Oh, Mr. Ryan, Do Get Wonky On Us. Please. (I.e., thank you, Brit Hume and Matt Miller.)

In poker a “tell” is the physical giveaway or tic that lets you know someone is lying about his or her hand. In politics it’s the mode of evasion a politician chooses to sidestep a truth he or she doesn’t want to admit or to avoid saying something against self-interest. In his debut interview with Fox News’ Brit Hume Tuesday, Rep. Paul Ryan’s “tells” were audacious and revealing. They suggest an opening Democrats would be wise to pursue.

Ryan (R-Wis.) tried to cloak himself in his supposedly charming “wonky-ness” to sidestep two simple questions from Hume: When does Mitt Romney’s budget reach balance, and when does Ryan’s own budget plan do the same? Ryan pirouetted because Hume’s queries threatened to expose his famed “fiscal conservatism” as a fraud.

It’s worth parsing Ryan’s tactics in this exchange because it shows the brand of disingenuousness we’re dealing with. So let’s go to the videotape. Have a look at the relevant two-minute portion of the clip (excerpted on this CNN video) and then we’ll dissect it.

Okay, you’re back. Hume started with a simple question: “The budget plan that you’re now supporting would get to balance when?”

Now, for context, recall that in the last era of epic budget smackdowns, 1995 and 1996, Newt Gingrich would have had an equally simple answer: in seven years. President Bill Clinton’s failure to embrace the goal of a balanced budget at all was a major political liability that Clinton finally (and shrewdly) erased when he came out with his own 10-year plan in mid-1995. (It’s worth underscoring that a 10-year path to balance was viewed then as the outer limit of credibility — pledging to end the red ink any further than a decade out didn’t pass the laugh test.)
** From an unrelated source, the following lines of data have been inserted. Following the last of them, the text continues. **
-- ==== Sys2Proof/Machine/Races.lean ====
section
/-! DEFINITION. What a host reads while commands are pending (20_memory.md rules R72, R73;
70_reset_and_hazards.md rule R301): the states in which a pending command may be performed (20_memory.md rule
R71), its buffers in each of them, and the draws of the reads that race with them. -/

namespace Sys2Proof.Machine

/-! ### The states in which a pending command may be performed (R71) -/

/-- One step of agent `x`, where nothing races with what a host reads. -/
def State.agentMove (s : State) : Agent → Host.Outcome State Fault Refusal
  | .exec p => s.execStep p
  | .host p => s.hostMove p

/-- A step of `x` changes nothing that a later step depends on: a WAIT reads BUSY again. -/
def State.idles (s : State) : Agent → Bool
  | .exec _ => false
  | .host p => s.hostWaits p

/-- The states to which one step of an agent leads and in which port `p`'s command is still pending. -/
def State.nexts (s : State) (p : Fin 15) : List State :=
  (agents.filter fun x => s.canMove x && !s.idles x && decide (x ≠ .exec p)).filterMap fun x =>
    match s.agentMove x with
    | .next t => if t.ports[p].busy then some t else none
    | .fault _ => none
    | .refused _ => none

/-- The states to which at most `n` steps lead, port `p`'s command being pending in each. -/
def futuresWithin : Nat → State → Fin 15 → List State
  | 0, s, _ => [s]
  | n + 1, s, p => s :: (s.nexts p).flatMap fun t => futuresWithin n t p

/-- No run takes more steps than this before nothing but a WAIT can move: a host's access may issue a command,
which the executor performs in one step. -/
def State.stepsToCome (s : State) : Nat :=
  ((List.finRange 15).map fun q =>
    2 * s.hosts[q].actions.length + if s.ports[q].busy then 1 else 0).sum

/-- The states in which port `p`'s pending command may be performed: in every order of what the other ports
have pending and what the hosts will still do (R71). They are what they will be but for what hosts read of the
data memory, on which nothing depends. -/
def State.futures (s : State) (p : Fin 15) : List State := futuresWithin s.stepsToCome s p

/-! ### The buffers of a pending command -/

/-- Port `p`'s command would complete with OK if it were performed next. -/
def State.wouldSucceed (s : State) (p : Fin 15) : Bool :=
  match s.execStep p with
  | .next t => decide (t.ports[p].code = .ok)
  | .fault _ => false
  | .refused _ => false

/-- The checks of the command ask for the block's state, and come before it reads or writes a byte. -/
def asksBlock (i : Instr) : Bool := decide (i = .mxExtract) || i.source?.isSome

/-- The buffers of port `p`'s pending command if it were performed next (R301): none where a check of its
arguments or of the block's state fails, or where its word is no valid encoding (R261). -/
def State.buffersAt (s : State) (p : Fin 15) : Buffers :=
  match (s.serve p).performed with
  | some i => if asksBlock i && !s.wouldSucceed p then ⟨[], []⟩ else (s.serve p).buffers i
  | none => ⟨[], []⟩

/-! ### What a host reads -/

/-- A host's read of byte `a`, which is the last access that the pending commands remember, races with port
`p`'s (R73): in some state in which that may be performed, the byte lies in a range of its that hosts have by
now raced with. -/
def State.readRaces (s : State) (p : Fin 15) (a : Nat) : Bool :=
  match s.ports[p].pending with
  | some c =>
    (s.futures p).any fun u =>
      (u.buffersAt p).raced ((u.buffersAt p).violations c.hostWrote c.hostRead) a
  | none => false

/-- What a host that has made a read of DMEM address `a` got: the memory's byte, or a draw where the read
races with a pending command (R72, R73). -/
def State.hostReadByte (s : State) (a : Nat) : Byte :=
  if (List.finRange 15).any fun p => s.readRaces p a then Config.raceByte .hostRead s.draws a
  else Memory.read s.dmem a

end Sys2Proof.Machine
end

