-- ==== Sys2Proof/Laws/State.lean ====
section
/-! SUPPORT. What each update of the state leaves alone, field by field, and what the updates of ports and
source contexts put in place, so that no proof unfolds a record update. -/

namespace Sys2Proof.Laws

open Sys2Proof.Config (Params)
open Sys2Proof.Machine

/-! ### `State.setPort` -/

@[simp] theorem setPort_audioCh (s : State) (p : Fin 15) (x : Port) :
    (s.setPort p x).audioCh = s.audioCh := rfl
@[simp] theorem setPort_declaredOnly (s : State) (p : Fin 15) (x : Port) :
    (s.setPort p x).declaredOnly = s.declaredOnly := rfl
@[simp] theorem setPort_head (s : State) (p : Fin 15) (x : Port) :
    (s.setPort p x).head = s.head := rfl
@[simp] theorem setPort_cdpCounter (s : State) (p : Fin 15) (x : Port) :
    (s.setPort p x).cdpCounter = s.cdpCounter := rfl
@[simp] theorem setPort_sources (s : State) (p : Fin 15) (x : Port) :
    (s.setPort p x).sources = s.sources := rfl
@[simp] theorem setPort_owner (s : State) (p : Fin 15) (x : Port) :
    (s.setPort p x).owner = s.owner := rfl
@[simp] theorem setPort_dmem (s : State) (p : Fin 15) (x : Port) :
    (s.setPort p x).dmem = s.dmem := rfl
@[simp] theorem setPort_hosts (s : State) (p : Fin 15) (x : Port) :
    (s.setPort p x).hosts = s.hosts := rfl
@[simp] theorem setPort_serving (s : State) (p : Fin 15) (x : Port) :
    (s.setPort p x).serving = s.serving := rfl
@[simp] theorem setPort_steps (s : State) (p : Fin 15) (x : Port) :
    (s.setPort p x).steps = s.steps := rfl
@[simp] theorem setPort_draws (s : State) (p : Fin 15) (x : Port) :
    (s.setPort p x).draws = s.draws := rfl
@[simp] theorem setPort_params (s : State) (p : Fin 15) (x : Port) :
    (s.setPort p x).params = s.params := rfl

/-! ### `State.setHost` -/

@[simp] theorem setHost_ports (s : State) (p : Fin 15) (h : HostAgent) :
    (s.setHost p h).ports = s.ports := rfl
@[simp] theorem setHost_audioCh (s : State) (p : Fin 15) (h : HostAgent) :
    (s.setHost p h).audioCh = s.audioCh := rfl
@[simp] theorem setHost_declaredOnly (s : State) (p : Fin 15) (h : HostAgent) :
    (s.setHost p h).declaredOnly = s.declaredOnly := rfl
@[simp] theorem setHost_head (s : State) (p : Fin 15) (h : HostAgent) :
    (s.setHost p h).head = s.head := rfl
@[simp] theorem setHost_cdpCounter (s : State) (p : Fin 15) (h : HostAgent) :
    (s.setHost p h).cdpCounter = s.cdpCounter := rfl
@[simp] theorem setHost_sources (s : State) (p : Fin 15) (h : HostAgent) :
    (s.setHost p h).sources = s.sources := rfl
@[simp] theorem setHost_owner (s : State) (p : Fin 15) (h : HostAgent) :
    (s.setHost p h).owner = s.owner := rfl
@[simp] theorem setHost_dmem (s : State) (p : Fin 15) (h : HostAgent) :
    (s.setHost p h).dmem = s.dmem := rfl
@[simp] theorem setHost_serving (s : State) (p : Fin 15) (h : HostAgent) :
    (s.setHost p h).serving = s.serving := rfl
@[simp] theorem setHost_steps (s : State) (p : Fin 15) (h : HostAgent) :
    (s.setHost p h).steps = s.steps := rfl
@[simp] theorem setHost_draws (s : State) (p : Fin 15) (h : HostAgent) :
    (s.setHost p h).draws = s.draws := rfl
@[simp] theorem setHost_params (s : State) (p : Fin 15) (h : HostAgent) :
    (s.setHost p h).params = s.params := rfl

/-! ### `State.setSource` -/

@[simp] theorem setSource_ports (s : State) (i : Nat) (c : Source) :
    (s.setSource i c).ports = s.ports := rfl
@[simp] theorem setSource_audioCh (s : State) (i : Nat) (c : Source) :
    (s.setSource i c).audioCh = s.audioCh := rfl
@[simp] theorem setSource_declaredOnly (s : State) (i : Nat) (c : Source) :
    (s.setSource i c).declaredOnly = s.declaredOnly := rfl
@[simp] theorem setSource_head (s : State) (i : Nat) (c : Source) :
    (s.setSource i c).head = s.head := rfl
@[simp] theorem setSource_cdpCounter (s : State) (i : Nat) (c : Source) :
    (s.setSource i c).cdpCounter = s.cdpCounter := rfl
@[simp] theorem setSource_owner (s : State) (i : Nat) (c : Source) :
    (s.setSource i c).owner = s.owner := rfl
@[simp] theorem setSource_dmem (s : State) (i : Nat) (c : Source) :
    (s.setSource i c).dmem = s.dmem := rfl
@[simp] theorem setSource_hosts (s : State) (i : Nat) (c : Source) :
    (s.setSource i c).hosts = s.hosts := rfl
@[simp] theorem setSource_serving (s : State) (i : Nat) (c : Source) :
    (s.setSource i c).serving = s.serving := rfl
@[simp] theorem setSource_steps (s : State) (i : Nat) (c : Source) :
    (s.setSource i c).steps = s.steps := rfl
@[simp] theorem setSource_draws (s : State) (i : Nat) (c : Source) :
    (s.setSource i c).draws = s.draws := rfl
@[simp] theorem setSource_params (s : State) (i : Nat) (c : Source) :
    (s.setSource i c).params = s.params := rfl

/-! ### `State.mapSources` -/

@[simp] theorem mapSources_ports (s : State) (p : Nat → Bool) (f : Source → Source) :
    (s.mapSources p f).ports = s.ports := by dsimp only [State.mapSources]
@[simp] theorem mapSources_audioCh (s : State) (p : Nat → Bool) (f : Source → Source) :
    (s.mapSources p f).audioCh = s.audioCh := by dsimp only [State.mapSources]
@[simp] theorem mapSources_declaredOnly (s : State) (p : Nat → Bool) (f : Source → Source) :
    (s.mapSources p f).declaredOnly = s.declaredOnly := by dsimp only [State.mapSources]
@[simp] theorem mapSources_head (s : State) (p : Nat → Bool) (f : Source → Source) :
    (s.mapSources p f).head = s.head := by dsimp only [State.mapSources]
@[simp] theorem mapSources_cdpCounter (s : State) (p : Nat → Bool) (f : Source → Source) :
    (s.mapSources p f).cdpCounter = s.cdpCounter := by dsimp only [State.mapSources]
@[simp] theorem mapSources_owner (s : State) (p : Nat → Bool) (f : Source → Source) :
    (s.mapSources p f).owner = s.owner := by dsimp only [State.mapSources]
@[simp] theorem mapSources_dmem (s : State) (p : Nat → Bool) (f : Source → Source) :
    (s.mapSources p f).dmem = s.dmem := by dsimp only [State.mapSources]
@[simp] theorem mapSources_hosts (s : State) (p : Nat → Bool) (f : Source → Source) :
    (s.mapSources p f).hosts = s.hosts := by dsimp only [State.mapSources]
@[simp] theorem mapSources_serving (s : State) (p : Nat → Bool) (f : Source → Source) :
    (s.mapSources p f).serving = s.serving := by dsimp only [State.mapSources]
@[simp] theorem mapSources_steps (s : State) (p : Nat → Bool) (f : Source → Source) :
    (s.mapSources p f).steps = s.steps := by dsimp only [State.mapSources]
@[simp] theorem mapSources_draws (s : State) (p : Nat → Bool) (f : Source → Source) :
    (s.mapSources p f).draws = s.draws := by dsimp only [State.mapSources]
@[simp] theorem mapSources_params (s : State) (p : Nat → Bool) (f : Source → Source) :
    (s.mapSources p f).params = s.params := by dsimp only [State.mapSources]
Since Ryan knows that Romney’s bare sketch of a plan never reaches balance, he stumbles momentarily before trying to move the conversation to his comfortable talking points about Romney’s goal of reducing spending to historic norms as a share of gross domestic product.

But Hume grows quietly impatient. He practically cuts Ryan off.

“I get that,” Hume says. “But what about balance?”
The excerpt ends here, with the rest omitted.